You can test the right thing with the wrong metric.

You can test the right thing with the right metric and still draw the wrong conclusion.

That is why I think experiment quality is not only a stats problem. It is a product judgment problem.

This is especially useful when the org wants wins

The premortem becomes more valuable when the environment gets more politically charged.

Quarter-end pressure.

A new leader watching the dashboard.

A team that needs proof the new onboarding direction is working.

A lifecycle channel that has underperformed for months and finally shows a pulse.

That is when people become most vulnerable to a flattering read of weak evidence.

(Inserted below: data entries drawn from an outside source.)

theorem patchEnd_par (s : State) (o : LongOp) (h : paramsWf s) :
    paramsWf (patchEnd s o) := by
  unfold patchEnd
  extract_lets y0 y1 y2
  refine Inv.cut (Q := paramsWf) (s := y1) ?_ fun h30 => ?_
  · unfold y1
    exact paramsWf.eq (s := s) rfl h
  clear_value y1
  refine Inv.cut (Q := paramsWf) (s := y2) ?_ fun h31 => ?_
  · unfold y2
    exact putP_par _ _ _ _ (putN_par _ _ _ _ h30)
  clear_value y2
  split
  · exact completeErr_par _ _ _ (putN_par _ _ _ _ h30)
  · exact completeOk_par _ _ _ (tallyStale_par _ h31)

theorem patchStore_par (s : State) (off : Nat) (ws : List Word) (h : paramsWf s) :
    paramsWf (patchStore s off ws) := by
  unfold patchStore
  extract_lets y0 y1 y2 y3
  clear_value y0
  refine Inv.cut (Q := paramsWf) (s := y2) ?_ fun h30 => ?_
  · unfold y2
    exact paramsWf.eq (s := s) rfl h
  clear_value y2
  refine Inv.cut (Q := paramsWf) (s := y3) ?_ fun h31 => ?_
  · unfold y3
    exact putN_par _ _ _ _ (putN_par _ _ _ _ h30)
  clear_value y3
  refine Inv.ite (Q := paramsWf) ?_ ?_
  · exact tallyStale_par _ h31
  · exact h31

theorem taskDone_par (s : State) (n : Nat) (i : Nat) (t : Task) (h : paramsWf s) :
    paramsWf (taskDone s n i t) := by
  unfold taskDone
  extract_lets y0 y1 y2 y3 y4
  refine Inv.cut (Q := paramsWf) (s := y0) ?_ fun h30 => ?_
  · unfold y0
    exact traceTask_par _ _ _ _ _ h
  clear_value y0
  refine Inv.cut (Q := paramsWf) (s := y1) ?_ fun h31 => ?_
  · unfold y1
    exact busyAdd_par _ _ _ _ h30
  clear_value y1
  refine Inv.cut (Q := paramsWf) (s := y2) ?_ fun h32 => ?_
  · unfold y2
    exact taskEffect_par _ _ h31
  clear_value y2
  refine Inv.cut (Q := paramsWf) (s := y3) ?_ fun h33 => ?_
  · unfold y3
    exact freeTask_par _ _ h32
  clear_value y3
  refine Inv.cut (Q := paramsWf) (s := y4) ?_ fun h34 => ?_
  · unfold y4
    refine Inv.foldl (Q := paramsWf) ?_ fun x35 a36 h37 => ?_
    · exact h33
    · exact decTask_par _ _ h37
  clear_value y4
  exact releaseStrand_par _ _ h34

theorem fwPatchBody_par (c : Cmd) (s : State) (h : paramsWf s) :
    ResInv paramsWf (fwPatchBody c s) := by
  unfold fwPatchBody
  extract_lets y0 y1
  clear_value y0
  refine Inv.cut (Q := paramsWf) (s := y1) ?_ fun h30 => ?_
  · unfold y1
    exact patchStore_par _ _ _ h
  clear_value y1
  refine ResInv.check ?_
  refine ResInv.ite ?_ ?_
  · refine ResInv.accepted ?_ fun x31 h32 => ?_
    · exact paramsWf.keep (startOp_keeps _ _ _ _ _) (by rfl) h30
    · dsimp only [id]
      exact h32
  · exact ResInv.done h30
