theorem execTickWrap_tick {tk : Nat} (s : State) (h : timeFrom tk s) :
    OutInv (timeFrom tk) (execTickWrap s) := by
  unfold execTickWrap
  extract_lets y0
  clear_value y0
  refine OutInv.clocked ?_ ?_
  · exact h
  · refine OutInv.ends reelObserve_tick ?_
    split
    · extract_lets y120
      refine Inv.cut (Q := timeFrom tk) (s := y120) ?_ fun h150 => ?_
      · unfold y120
        exact timeFrom.keep (reelSync_keeps _) (by rfl) (advanceTo_tick _ _ h)
      clear_value y120
      exact timeFrom.keep (reelForm_keeps _ _) (by rfl) (timeFrom.keep (updReel_keeps _ _) (by rfl) h150)
    · exact h

theorem execTriggerUnitTimeout_tick {tk : Nat} (unit : Fin 4) (s : State) (h : timeFrom tk s) :
    OutInv (timeFrom tk) (execTriggerUnitTimeout unit s) := by
  unfold execTriggerUnitTimeout
  extract_lets y0 y1 y2
  clear_value y0 y1 y2
  refine OutInv.clocked ?_ ?_
  · exact h
  · refine OutInv.ends reelObserve_tick ?_
    split
    · extract_lets y120
      refine Inv.cut (Q := timeFrom tk) (s := y120) ?_ fun h150 => ?_
      · unfold y120
        exact timeFrom.keep (reelSync_keeps _) (by rfl) (advanceTo_tick _ _ h)
      clear_value y120
      refine Inv.ite (Q := timeFrom tk) ?_ ?_
      · exact timeFrom.keep (reelTrigger_keeps _ _ _) (by rfl) h150
      · exact h
    · exact h

theorem reelArmBody_tick {tk : Nat} (c : Cmd) (s : State) (h : timeFrom tk s) :
    ResInv (timeFrom tk) (reelArmBody c s) := by
  exact timeFrom.res (reelArmBody_keeps _ _) (by rfl) h

theorem reelReadBody_tick {tk : Nat} (c : Cmd) (s : State) (h : timeFrom tk s) :
    ResInv (timeFrom tk) (reelReadBody c s) := by
  exact timeFrom.res (reelReadBody_keeps _ _) (by rfl) h

theorem reelStopBody_tick {tk : Nat} (a : Cmd) (s : State) (h : timeFrom tk s) :
    ResInv (timeFrom tk) (reelStopBody a s) := by
  exact timeFrom.res (reelStopBody_keeps _ _) (by rfl) h

theorem execReelArm_tick {tk : Nat} (c : Cmd) (s : State) (h : timeFrom tk s) :
    OutInv (timeFrom tk) (execReelArm c s) := by
  unfold execReelArm
  refine OutInv.ends reelObserve_tick ?_
  refine Inv.runCmd (Q := timeFrom tk) goodPacket_tick answer_tick ?_ fun x0 _ h1 => ?_
  · exact h
  · exact reelArmBody_tick _ _ h1

theorem execReelRead_tick {tk : Nat} (c : Cmd) (s : State) (h : timeFrom tk s) :
    OutInv (timeFrom tk) (execReelRead c s) := by
  unfold execReelRead
  refine OutInv.ends reelObserve_tick ?_
  refine Inv.runCmd (Q := timeFrom tk) goodPacket_tick answer_tick ?_ fun x0 _ h1 => ?_
  · exact h
  · exact reelReadBody_tick _ _ h1

theorem execReelStop_tick {tk : Nat} (c : Cmd) (s : State) (h : timeFrom tk s) :
    OutInv (timeFrom tk) (execReelStop c s) := by
  unfold execReelStop
  refine OutInv.ends reelObserve_tick ?_
  refine Inv.runCmd (Q := timeFrom tk) goodPacket_tick answer_tick ?_ fun x0 _ h1 => ?_
  · exact h
  · exact reelStopBody_tick _ _ h1

/-! ### Machine/Time.lean -/

theorem execTimeHoldoverExpiry_tick {tk : Nat} (s : State) (h : timeFrom tk s) :
    OutInv (timeFrom tk) (execTimeHoldoverExpiry s) := by
  unfold execTimeHoldoverExpiry
  refine OutInv.clocked ?_ ?_
  · exact h
  · split
    · exact OutInv.ends reelObserve_tick h
    · extract_lets y60
      refine Inv.cut (Q := timeFrom tk) (s := y60) ?_ fun h90 => ?_
      · unfold y60
        exact timeFrom.keep (servoUnlock_keeps _ _) (by rfl) (advanceTo_tick _ _ h)
      clear_value y60
      exact OutInv.ends reelObserve_tick (timeFrom.keep (updTime_keeps _ _) (by rfl) h90)

theorem timeOffsetBody_tick {tk : Nat} (c : Cmd) (s : State) (h : timeFrom tk s) :
    ResInv (timeFrom tk) (timeOffsetBody c s) := by
  exact timeFrom.res (timeOffsetBody_keeps _ _) (by rfl) h

theorem timeReadBody_tick {tk : Nat} (a : Cmd) (s : State) (h : timeFrom tk s) :
    ResInv (timeFrom tk) (timeReadBody a s) := by
  exact timeFrom.res (timeReadBody_keeps _ _) (by rfl) h

theorem timeStepBody_tick {tk : Nat} (c : Cmd) (s : State) (h : timeFrom tk s) :
    ResInv (timeFrom tk) (timeStepBody c s) := by
  exact timeFrom.res (timeStepBody_keeps _ _) (by rfl) h

theorem execTimeOffset_tick {tk : Nat} (c : Cmd) (s : State) (h : timeFrom tk s) :
    OutInv (timeFrom tk) (execTimeOffset c s) := by
  unfold execTimeOffset
  refine OutInv.ends reelObserve_tick ?_
  refine Inv.runCmd (Q := timeFrom tk) goodPacket_tick answer_tick ?_ fun x0 _ h1 => ?_
  · exact h
  · exact timeOffsetBody_tick _ _ h1

theorem execTimeRead_tick {tk : Nat} (c : Cmd) (s : State) (h : timeFrom tk s) :
    OutInv (timeFrom tk) (execTimeRead c s) := by
  unfold execTimeRead
  refine OutInv.ends reelObserve_tick ?_
  refine Inv.runCmd (Q := timeFrom tk) goodPacket_tick answer_tick ?_ fun x0 _ h1 => ?_
  · exact h
  · exact timeReadBody_tick _ _ h1

theorem execTimeStep_tick {tk : Nat} (c : Cmd) (s : State) (h : timeFrom tk s) :
    OutInv (timeFrom tk) (execTimeStep c s) := by
  unfold execTimeStep
  refine OutInv.ends reelObserve_tick ?_
  refine Inv.runCmd (Q := timeFrom tk) goodPacket_tick answer_tick ?_ fun x0 _ h1 => ?_
  · exact h
  · exact timeStepBody_tick _ _ h1
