-- ==== Sys2Proof/Laws/Windows.lean ====
section
/-! SUPPORT. Every operation keeps both host windows within their 1,024 words (R33). -/

namespace Sys2Proof.Machine

/-! ### Machine/Ops.lean -/

theorem msiSend_win (s : State) (b : Nat) (h : windowsOk s) :
    windowsOk (msiSend s b) := by
  have k := msiVector_same s.host (if s.host.msixOn then b else b % s.host.msiVecs)
  exact windowsOk.same (s := s) k.1 k.2.1 k.2.2.1 k.2.2.2 h

theorem irqSet_win (s : State) (b : Nat) (h : windowsOk s) :
    windowsOk (irqSet s b) := by
  unfold irqSet
  extract_lets y0
  refine Inv.cut (Q := windowsOk) (s := y0) ?_ fun h30 => ?_
  · unfold y0
    exact windowsOk.keep (orP_keeps _ _ _ _) (by rfl) h
  clear_value y0
  refine Inv.ite (Q := windowsOk) ?_ ?_
  · exact h
  · refine Inv.ite (Q := windowsOk) ?_ ?_
    · exact msiSend_win _ _ h30
    · exact h30

theorem timeEvent_win (s : State) (b : Nat) (h : windowsOk s) :
    windowsOk (timeEvent s b) := by
  unfold timeEvent
  exact irqSet_win _ _ (windowsOk.keep (orP_keeps _ _ _ _) (by rfl) h)

/-! ### Machine/ReelCore.lean -/

theorem reelEnd_win (s : State) (cause : Nat) (u : Nat) (h : windowsOk s) :
    windowsOk (reelEnd s cause u) := by
  unfold reelEnd
  extract_lets y0 y1 y2 y3
  clear_value y0
  refine Inv.cut (Q := windowsOk) (s := y1) ?_ fun h30 => ?_
  · unfold y1
    exact windowsOk.keep (reelFlush_keeps _ _ _) (by rfl) (windowsOk.keep (updReel_keeps _ _) (by rfl) h)
  clear_value y1
  refine Inv.cut (Q := windowsOk) (s := y2) ?_ fun h31 => ?_
  · unfold y2
    refine Inv.foldl (Q := windowsOk) ?_ fun x32 a33 h34 => ?_
    · exact windowsOk.keep (updReel_keeps _ _) (by rfl) h30
    · exact windowsOk.keep (ringWrite_keeps _ _) (by rfl) h34
  clear_value y2
  refine Inv.cut (Q := windowsOk) (s := y3) ?_ fun h35 => ?_
  · unfold y3
    exact windowsOk.keep (updReel_keeps _ _) (by rfl) h31
  clear_value y3
  exact irqSet_win _ _ h35

theorem reelFire_win (s : State) (src : Nat) (now : Nat) (tt : Int) (h : windowsOk s) :
    windowsOk (reelFire s src now tt) := by
  unfold reelFire
  extract_lets y0 y1 y2
  refine Inv.cut (Q := windowsOk) (s := y0) ?_ fun h30 => ?_
  · unfold y0
    exact windowsOk.keep (updReel_keeps _ _) (by rfl) (windowsOk.keep (trigSet_keeps _ _ _ _) (by rfl) h)
  clear_value y0
  refine Inv.cut (Q := windowsOk) (s := y1) ?_ fun h31 => ?_
  · unfold y1
    exact windowsOk.keep (reelForm_keeps _ _) (by rfl) h30
  clear_value y1
  refine Inv.cut (Q := windowsOk) (s := y2) ?_ fun h32 => ?_
  · unfold y2
    refine Inv.foldl (Q := windowsOk) ?_ fun x33 a34 h35 => ?_
    · exact h31
    · refine Inv.ite (Q := windowsOk) ?_ ?_
      · exact windowsOk.keep (tbusDrive_keeps _ _) (by rfl) h35
      · exact h35
  clear_value y2
  exact irqSet_win _ _ h32

theorem reelStop_win (s : State) (cause : Nat) (h : windowsOk s) :
    windowsOk (reelStop s cause) := by
  unfold reelStop
  refine Inv.ite (Q := windowsOk) ?_ ?_
  · exact reelEnd_win _ _ _ h
  · refine Inv.ite (Q := windowsOk) ?_ ?_
    · exact windowsOk.keep (reelRecause_keeps _ _) (by rfl) h
    · exact h

theorem reelTake_win (a : Nat) (a' : Nat) (a'' : State) (h : windowsOk a'') :
    windowsOk (reelTake a a' a'') := by
  induction a generalizing a'' with
  | zero => exact h
  | succ n ih =>
    unfold reelTake
    split
    · exact h
    · split
      · exact (reelEnd_win _ _ _ (windowsOk.keep (updReel_keeps _ _) (by rfl) h))
      · exact ih _ (windowsOk.keep (ringWrite_keeps _ _) (by rfl) (windowsOk.keep (updReel_keeps _ _) (by rfl) h))

theorem reelTrigger_win (s : State) (src : Nat) (tt : Int) (h : windowsOk s) :
    windowsOk (reelTrigger s src tt) := by
  unfold reelTrigger
  split
  · exact h
  · extract_lets y30
    refine Inv.cut (Q := windowsOk) (s := y30) ?_ fun h60 => ?_
    · unfold y30
      exact reelFire_win _ _ _ _ h
    clear_value y30
    refine Inv.ite (Q := windowsOk) ?_ ?_
    · refine Inv.ite (Q := windowsOk) ?_ ?_
      · exact reelStop_win _ _ h60
      · exact h60
    · refine Inv.ite (Q := windowsOk) ?_ ?_
      · exact windowsOk.keep (updReel_keeps _ _) (by rfl) (windowsOk.keep (trigSet_keeps _ _ _ _) (by rfl) h)
      · exact h

theorem linesSeen_win (now : Nat) (new : List Nat) (s : State) (h : windowsOk s) :
    windowsOk (linesSeen now new s) := by
  unfold linesSeen
  extract_lets y0 y1
  clear_value y1
  refine Inv.cut (Q := windowsOk) (s := y0) ?_ fun h30 => ?_
  · unfold y0
    exact windowsOk.keep (updReel_keeps _ _) (by rfl) h
  clear_value y0
  refine Inv.ite (Q := windowsOk) ?_ ?_
  · refine Inv.foldl (Q := windowsOk) ?_ fun x31 a32 h33 => ?_
    · exact h30
    · refine Inv.reelUnits (Q := windowsOk) reelTrigger_win ?_ fun x34 a35 h36 => ?_
      · exact h33
      · exact windowsOk.keep (unitLine_keeps _ _ _ _ _) (by rfl) h36
  · exact h30

theorem reelMasks_win (s : State) (ch : Nat) (now : Nat) (lv : Nat → Int) (v : Int) (h : windowsOk s) :
    windowsOk (reelMasks s ch now lv v) := by
  unfold reelMasks
  refine Inv.foldl (Q := windowsOk) ?_ fun x30 a31 h32 => ?_
  · exact h
  · extract_lets y33 y34 y35 y36 y37 y38 y39 y40
    clear_value y33 y34 y35 y38
    refine Inv.cut (Q := windowsOk) (s := y36) ?_ fun h63 => ?_
    · unfold y36
      exact windowsOk.keep (incP_keeps _ _ _) (by rfl) h32
    clear_value y36
    refine Inv.cut (Q := windowsOk) (s := y37) ?_ fun h64 => ?_
    · unfold y37
      exact windowsOk.keep (updReel_keeps _ _) (by rfl) h63
    clear_value y37
    refine Inv.cut (Q := windowsOk) (s := y39) ?_ fun h65 => ?_
    · unfold y39
      refine Inv.ite (Q := windowsOk) ?_ ?_
      · exact reelTrigger_win _ _ _ h64
      · exact h64
    clear_value y39
    refine Inv.cut (Q := windowsOk) (s := y40) ?_ fun h66 => ?_
    · unfold y40
      exact windowsOk.keep (reelForm_keeps _ _) (by rfl) h65
    clear_value y40
    split
    · exact h32
    · extract_lets y97 y98
      clear_value y97 y98
      refine Inv.ite (Q := windowsOk) ?_ ?_
      · exact h32
      · split
        · exact h32
        · extract_lets y187
          clear_value y187
          refine Inv.ite (Q := windowsOk) ?_ ?_
          · exact h32
          · refine Inv.ite (Q := windowsOk) ?_ ?_
            · exact windowsOk.keep (incP_keeps _ _ _) (by rfl) h32
            · refine Inv.ite (Q := windowsOk) ?_ ?_
              · exact windowsOk.keep (updReel_keeps _ _) (by rfl) h66
              · exact h66

theorem reelRound_win (u : Nat) (s : State) (h : windowsOk s) :
    windowsOk (reelRound u s) := by
  unfold reelRound
  split
  · exact h
  · extract_lets y30 y31
    clear_value y30
    refine Inv.cut (Q := windowsOk) (s := y31) ?_ fun h60 => ?_
    · unfold y31
      exact windowsOk.keep (updReel_keeps _ _) (by rfl) h
    clear_value y31
    refine Inv.ite (Q := windowsOk) ?_ ?_
    · exact reelEnd_win _ _ _ (windowsOk.keep (updReel_keeps _ _) (by rfl) h)
    · exact reelTake_win _ _ _ (windowsOk.keep (reelFlush_keeps _ _ _) (by rfl) h60)

theorem reelRounds_win (a : Nat) (a' : Nat) (a'' : State) (h : windowsOk a'') :
    windowsOk (reelRounds a a' a'') := by
  induction a generalizing a' a'' with
  | zero => exact h
  | succ n ih =>
    unfold reelRounds
    exact Inv.ite (Q := windowsOk) (ih _ _ (reelRound_win _ _ h)) h

theorem reelSync_win (s : State) (h : windowsOk s) :
    windowsOk (reelSync s) := by
  unfold reelSync
  refine Inv.ite (Q := windowsOk) ?_ ?_
  · exact reelRounds_win _ _ _ (windowsOk.keep (updReel_keeps _ _) (by rfl) h)
  · exact h

theorem reelFault_win (s : State) (code : Nat) (event : Nat) (h : windowsOk s) :
    windowsOk (reelFault s code event) := by
  unfold reelFault
  extract_lets y0
  refine Inv.cut (Q := windowsOk) (s := y0) ?_ fun h30 => ?_
  · unfold y0
    exact reelSync_win _ h
  clear_value y0
  split
  · refine Inv.reelUnits (Q := windowsOk) reelTrigger_win ?_ fun x91 a92 h93 => ?_
    · exact h30
    · extract_lets y94 y95
      clear_value y94 y95
      dsimp only
      exact h93
  · exact h30

theorem reelObserve_win (s : State) (h : windowsOk s) :
    windowsOk (reelObserve s) := by
  unfold reelObserve
  refine Inv.reelObserveWith (Q := windowsOk) reelSync_win reelBefore_win linesSeen_win linesDone_win ?_ fun x0 h1 =>
        ?_
  · exact h
  · exact h1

A small pre-launch document will not eliminate that bias. But it does create a record of what the team said would count before anyone saw the chart.

That is powerful.

It gives the future readout a spine.

The artifact I’d actually use

If I were running this with a team, I would keep it to one short block:

Experiment premortem

Hypothesis:
Primary metric:
Guardrails / veto metrics:
Most likely false-positive story:
Most likely harmed segment:
Instrumentation risks:
Downstream behavior that would invalidate a “win”:
If flat, first interpretation to check:

That is it.

No big workshop.

No mural board full of sticky notes unless your team really loves that sort of thing.

Just enough structure to catch bad logic while it is still cheap.

A good sign the premortem is working

The best premortems usually produce one of three outcomes:

the team sharpens the metric
the team narrows the target segment
the team realizes the experiment is combining too many changes at once

None of those outcomes are glamorous.

All of them are useful.

Sometimes the biggest value is discovering that the test should not launch yet.

That can feel slow in the moment.

Usually it is faster than spending two weeks running a test that teaches you almost nothing.

The point

Growth teams talk a lot about learning velocity.

Fair enough.

But learning velocity is not just about how quickly you can launch tests.

It is also about how often your tests produce conclusions you can trust.

That is why I like the premortem.

It is a small habit that respects a bigger truth:

the cost of a bad experiment is not only that it loses.

It is that it can convince smart people to keep going in the wrong direction with unusually high confidence.